* [TASK STATEMENT] Only lines holding the word "codes" should be copied from the material.

* [SOURCE MATERIAL]
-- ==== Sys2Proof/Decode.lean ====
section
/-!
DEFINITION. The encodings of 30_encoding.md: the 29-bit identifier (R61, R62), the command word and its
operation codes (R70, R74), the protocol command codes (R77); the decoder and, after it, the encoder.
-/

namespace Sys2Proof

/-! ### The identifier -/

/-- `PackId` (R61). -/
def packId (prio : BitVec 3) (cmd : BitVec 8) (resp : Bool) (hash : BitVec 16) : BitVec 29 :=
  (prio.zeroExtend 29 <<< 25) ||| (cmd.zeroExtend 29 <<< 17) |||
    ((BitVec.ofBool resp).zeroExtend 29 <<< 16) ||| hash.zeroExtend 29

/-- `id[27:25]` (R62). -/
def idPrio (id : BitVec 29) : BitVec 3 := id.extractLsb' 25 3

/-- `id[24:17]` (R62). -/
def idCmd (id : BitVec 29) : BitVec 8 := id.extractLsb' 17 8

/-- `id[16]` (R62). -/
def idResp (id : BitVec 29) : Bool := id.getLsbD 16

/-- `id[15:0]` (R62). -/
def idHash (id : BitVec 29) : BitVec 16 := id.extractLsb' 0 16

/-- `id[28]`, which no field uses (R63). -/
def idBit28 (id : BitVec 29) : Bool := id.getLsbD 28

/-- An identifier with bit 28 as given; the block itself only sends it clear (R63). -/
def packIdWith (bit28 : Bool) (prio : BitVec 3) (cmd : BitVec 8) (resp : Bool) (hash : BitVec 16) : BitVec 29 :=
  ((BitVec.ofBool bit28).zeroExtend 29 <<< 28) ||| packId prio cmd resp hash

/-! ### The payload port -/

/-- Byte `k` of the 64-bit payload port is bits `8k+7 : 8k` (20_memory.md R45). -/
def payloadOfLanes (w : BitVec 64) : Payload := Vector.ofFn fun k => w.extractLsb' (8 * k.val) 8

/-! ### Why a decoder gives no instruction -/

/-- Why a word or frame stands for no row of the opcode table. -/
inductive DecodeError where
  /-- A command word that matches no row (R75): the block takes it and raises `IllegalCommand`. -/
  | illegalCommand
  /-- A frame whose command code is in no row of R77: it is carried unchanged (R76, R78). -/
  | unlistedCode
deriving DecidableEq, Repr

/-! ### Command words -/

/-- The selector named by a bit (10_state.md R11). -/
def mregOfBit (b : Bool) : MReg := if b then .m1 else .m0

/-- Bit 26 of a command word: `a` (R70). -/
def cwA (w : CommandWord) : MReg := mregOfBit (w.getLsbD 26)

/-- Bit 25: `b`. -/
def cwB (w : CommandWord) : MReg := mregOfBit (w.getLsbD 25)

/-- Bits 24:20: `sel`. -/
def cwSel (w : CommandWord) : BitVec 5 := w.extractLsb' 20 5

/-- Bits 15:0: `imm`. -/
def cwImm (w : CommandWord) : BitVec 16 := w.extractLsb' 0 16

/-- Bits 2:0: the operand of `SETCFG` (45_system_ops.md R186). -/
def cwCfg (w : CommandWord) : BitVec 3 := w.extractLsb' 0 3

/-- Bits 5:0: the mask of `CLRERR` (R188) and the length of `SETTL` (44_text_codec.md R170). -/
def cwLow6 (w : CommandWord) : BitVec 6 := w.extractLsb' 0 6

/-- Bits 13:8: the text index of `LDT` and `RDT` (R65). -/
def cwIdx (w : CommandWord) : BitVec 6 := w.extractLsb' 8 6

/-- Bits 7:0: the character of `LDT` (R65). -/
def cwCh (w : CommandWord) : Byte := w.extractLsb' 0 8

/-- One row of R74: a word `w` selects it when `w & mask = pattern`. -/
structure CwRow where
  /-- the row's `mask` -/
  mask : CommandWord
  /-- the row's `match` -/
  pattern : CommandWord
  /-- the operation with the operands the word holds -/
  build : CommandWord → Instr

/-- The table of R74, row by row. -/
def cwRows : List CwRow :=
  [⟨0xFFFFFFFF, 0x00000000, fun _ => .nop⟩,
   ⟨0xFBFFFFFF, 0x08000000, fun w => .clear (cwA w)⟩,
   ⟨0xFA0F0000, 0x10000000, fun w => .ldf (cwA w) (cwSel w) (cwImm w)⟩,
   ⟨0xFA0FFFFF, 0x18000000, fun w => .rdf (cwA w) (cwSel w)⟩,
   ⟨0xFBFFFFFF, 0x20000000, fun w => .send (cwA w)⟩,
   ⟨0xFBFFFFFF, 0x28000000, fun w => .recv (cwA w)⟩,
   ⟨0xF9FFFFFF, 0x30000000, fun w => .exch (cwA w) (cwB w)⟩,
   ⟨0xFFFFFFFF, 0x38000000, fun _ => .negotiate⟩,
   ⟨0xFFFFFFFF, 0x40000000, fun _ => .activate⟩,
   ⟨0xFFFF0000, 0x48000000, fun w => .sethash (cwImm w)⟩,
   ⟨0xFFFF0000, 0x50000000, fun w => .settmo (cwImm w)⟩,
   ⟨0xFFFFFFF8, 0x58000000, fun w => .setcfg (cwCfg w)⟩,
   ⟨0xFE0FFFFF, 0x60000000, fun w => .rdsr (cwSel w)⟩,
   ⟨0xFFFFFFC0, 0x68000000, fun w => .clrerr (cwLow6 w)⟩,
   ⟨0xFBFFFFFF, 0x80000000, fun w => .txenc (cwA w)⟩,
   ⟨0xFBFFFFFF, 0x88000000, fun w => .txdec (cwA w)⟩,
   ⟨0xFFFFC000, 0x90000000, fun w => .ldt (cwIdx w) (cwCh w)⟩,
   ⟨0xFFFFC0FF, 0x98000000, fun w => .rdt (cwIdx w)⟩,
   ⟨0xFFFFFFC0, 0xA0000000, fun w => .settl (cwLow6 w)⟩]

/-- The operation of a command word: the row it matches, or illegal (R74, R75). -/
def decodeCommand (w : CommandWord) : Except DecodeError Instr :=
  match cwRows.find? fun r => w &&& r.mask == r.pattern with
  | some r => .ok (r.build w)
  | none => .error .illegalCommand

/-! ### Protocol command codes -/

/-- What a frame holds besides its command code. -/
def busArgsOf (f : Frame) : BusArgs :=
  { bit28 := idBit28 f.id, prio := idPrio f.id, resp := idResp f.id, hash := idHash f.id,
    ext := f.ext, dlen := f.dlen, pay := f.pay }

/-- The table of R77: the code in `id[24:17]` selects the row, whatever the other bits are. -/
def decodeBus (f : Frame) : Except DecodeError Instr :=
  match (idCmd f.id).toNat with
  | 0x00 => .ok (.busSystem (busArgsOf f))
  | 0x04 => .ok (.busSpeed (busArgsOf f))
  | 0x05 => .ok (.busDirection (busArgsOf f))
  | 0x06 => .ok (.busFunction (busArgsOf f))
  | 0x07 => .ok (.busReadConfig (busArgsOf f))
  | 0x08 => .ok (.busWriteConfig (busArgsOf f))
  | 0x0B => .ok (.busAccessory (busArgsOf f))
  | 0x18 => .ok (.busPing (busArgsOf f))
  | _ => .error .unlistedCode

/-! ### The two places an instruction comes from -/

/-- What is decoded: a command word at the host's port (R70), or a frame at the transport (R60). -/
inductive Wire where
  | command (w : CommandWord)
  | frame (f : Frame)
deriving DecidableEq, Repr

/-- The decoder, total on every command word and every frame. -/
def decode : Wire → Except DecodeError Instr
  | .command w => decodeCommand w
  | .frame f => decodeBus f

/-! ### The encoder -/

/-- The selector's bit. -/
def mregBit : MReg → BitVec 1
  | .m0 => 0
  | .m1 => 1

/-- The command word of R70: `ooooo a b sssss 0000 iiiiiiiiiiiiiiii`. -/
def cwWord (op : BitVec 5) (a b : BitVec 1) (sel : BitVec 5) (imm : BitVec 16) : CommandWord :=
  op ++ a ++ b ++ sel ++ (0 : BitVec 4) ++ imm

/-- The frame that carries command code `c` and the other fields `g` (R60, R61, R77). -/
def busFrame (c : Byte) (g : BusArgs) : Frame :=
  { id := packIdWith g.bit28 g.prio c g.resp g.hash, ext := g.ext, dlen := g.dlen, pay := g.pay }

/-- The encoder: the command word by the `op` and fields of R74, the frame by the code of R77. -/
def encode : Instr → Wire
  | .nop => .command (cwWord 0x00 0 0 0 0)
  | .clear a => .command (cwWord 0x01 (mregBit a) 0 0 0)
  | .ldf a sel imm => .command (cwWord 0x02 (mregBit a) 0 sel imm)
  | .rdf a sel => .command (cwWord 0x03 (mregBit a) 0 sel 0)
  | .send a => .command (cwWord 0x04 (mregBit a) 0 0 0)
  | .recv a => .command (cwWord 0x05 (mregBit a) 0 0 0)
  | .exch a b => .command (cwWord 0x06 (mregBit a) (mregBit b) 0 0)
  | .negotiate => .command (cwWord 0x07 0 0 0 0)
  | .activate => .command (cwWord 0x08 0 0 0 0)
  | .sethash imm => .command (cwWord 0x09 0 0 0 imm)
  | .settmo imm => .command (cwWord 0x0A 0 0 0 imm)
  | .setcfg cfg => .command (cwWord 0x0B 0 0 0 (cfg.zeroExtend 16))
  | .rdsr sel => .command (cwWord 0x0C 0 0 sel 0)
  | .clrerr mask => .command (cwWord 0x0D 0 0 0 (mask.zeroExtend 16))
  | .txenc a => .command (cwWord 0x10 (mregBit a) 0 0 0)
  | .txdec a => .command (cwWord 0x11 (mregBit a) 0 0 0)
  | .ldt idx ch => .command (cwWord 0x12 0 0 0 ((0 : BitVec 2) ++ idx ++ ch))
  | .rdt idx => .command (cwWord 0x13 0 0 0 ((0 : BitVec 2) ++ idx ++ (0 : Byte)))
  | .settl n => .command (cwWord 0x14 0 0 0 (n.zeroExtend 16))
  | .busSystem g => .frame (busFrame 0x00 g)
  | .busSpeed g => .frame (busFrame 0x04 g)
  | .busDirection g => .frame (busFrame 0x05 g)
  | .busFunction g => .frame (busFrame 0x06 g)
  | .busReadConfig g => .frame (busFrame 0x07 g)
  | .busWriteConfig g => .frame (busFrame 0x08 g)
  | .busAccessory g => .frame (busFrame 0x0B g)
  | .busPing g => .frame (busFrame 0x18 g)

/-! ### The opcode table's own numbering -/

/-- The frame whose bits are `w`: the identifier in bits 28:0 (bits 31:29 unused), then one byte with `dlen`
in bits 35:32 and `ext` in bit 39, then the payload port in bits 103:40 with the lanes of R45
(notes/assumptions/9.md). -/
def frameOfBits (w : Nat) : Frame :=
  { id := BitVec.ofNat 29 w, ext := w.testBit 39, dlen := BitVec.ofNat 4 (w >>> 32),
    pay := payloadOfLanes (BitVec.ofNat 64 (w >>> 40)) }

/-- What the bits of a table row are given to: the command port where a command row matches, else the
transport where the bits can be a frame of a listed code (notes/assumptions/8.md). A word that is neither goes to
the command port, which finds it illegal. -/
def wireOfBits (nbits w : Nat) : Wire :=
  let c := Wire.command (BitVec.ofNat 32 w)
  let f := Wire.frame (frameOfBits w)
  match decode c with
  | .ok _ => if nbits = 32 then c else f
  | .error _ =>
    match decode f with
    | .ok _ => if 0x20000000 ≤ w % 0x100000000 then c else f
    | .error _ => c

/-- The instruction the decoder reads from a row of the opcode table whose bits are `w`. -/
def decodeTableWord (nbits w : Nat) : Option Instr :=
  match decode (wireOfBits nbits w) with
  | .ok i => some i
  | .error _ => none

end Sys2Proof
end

* [THE ANSWER]
operation codes (R70, R74), the protocol command codes (R77); the decoder and, after it, the encoder.
/-! ### Protocol command codes -/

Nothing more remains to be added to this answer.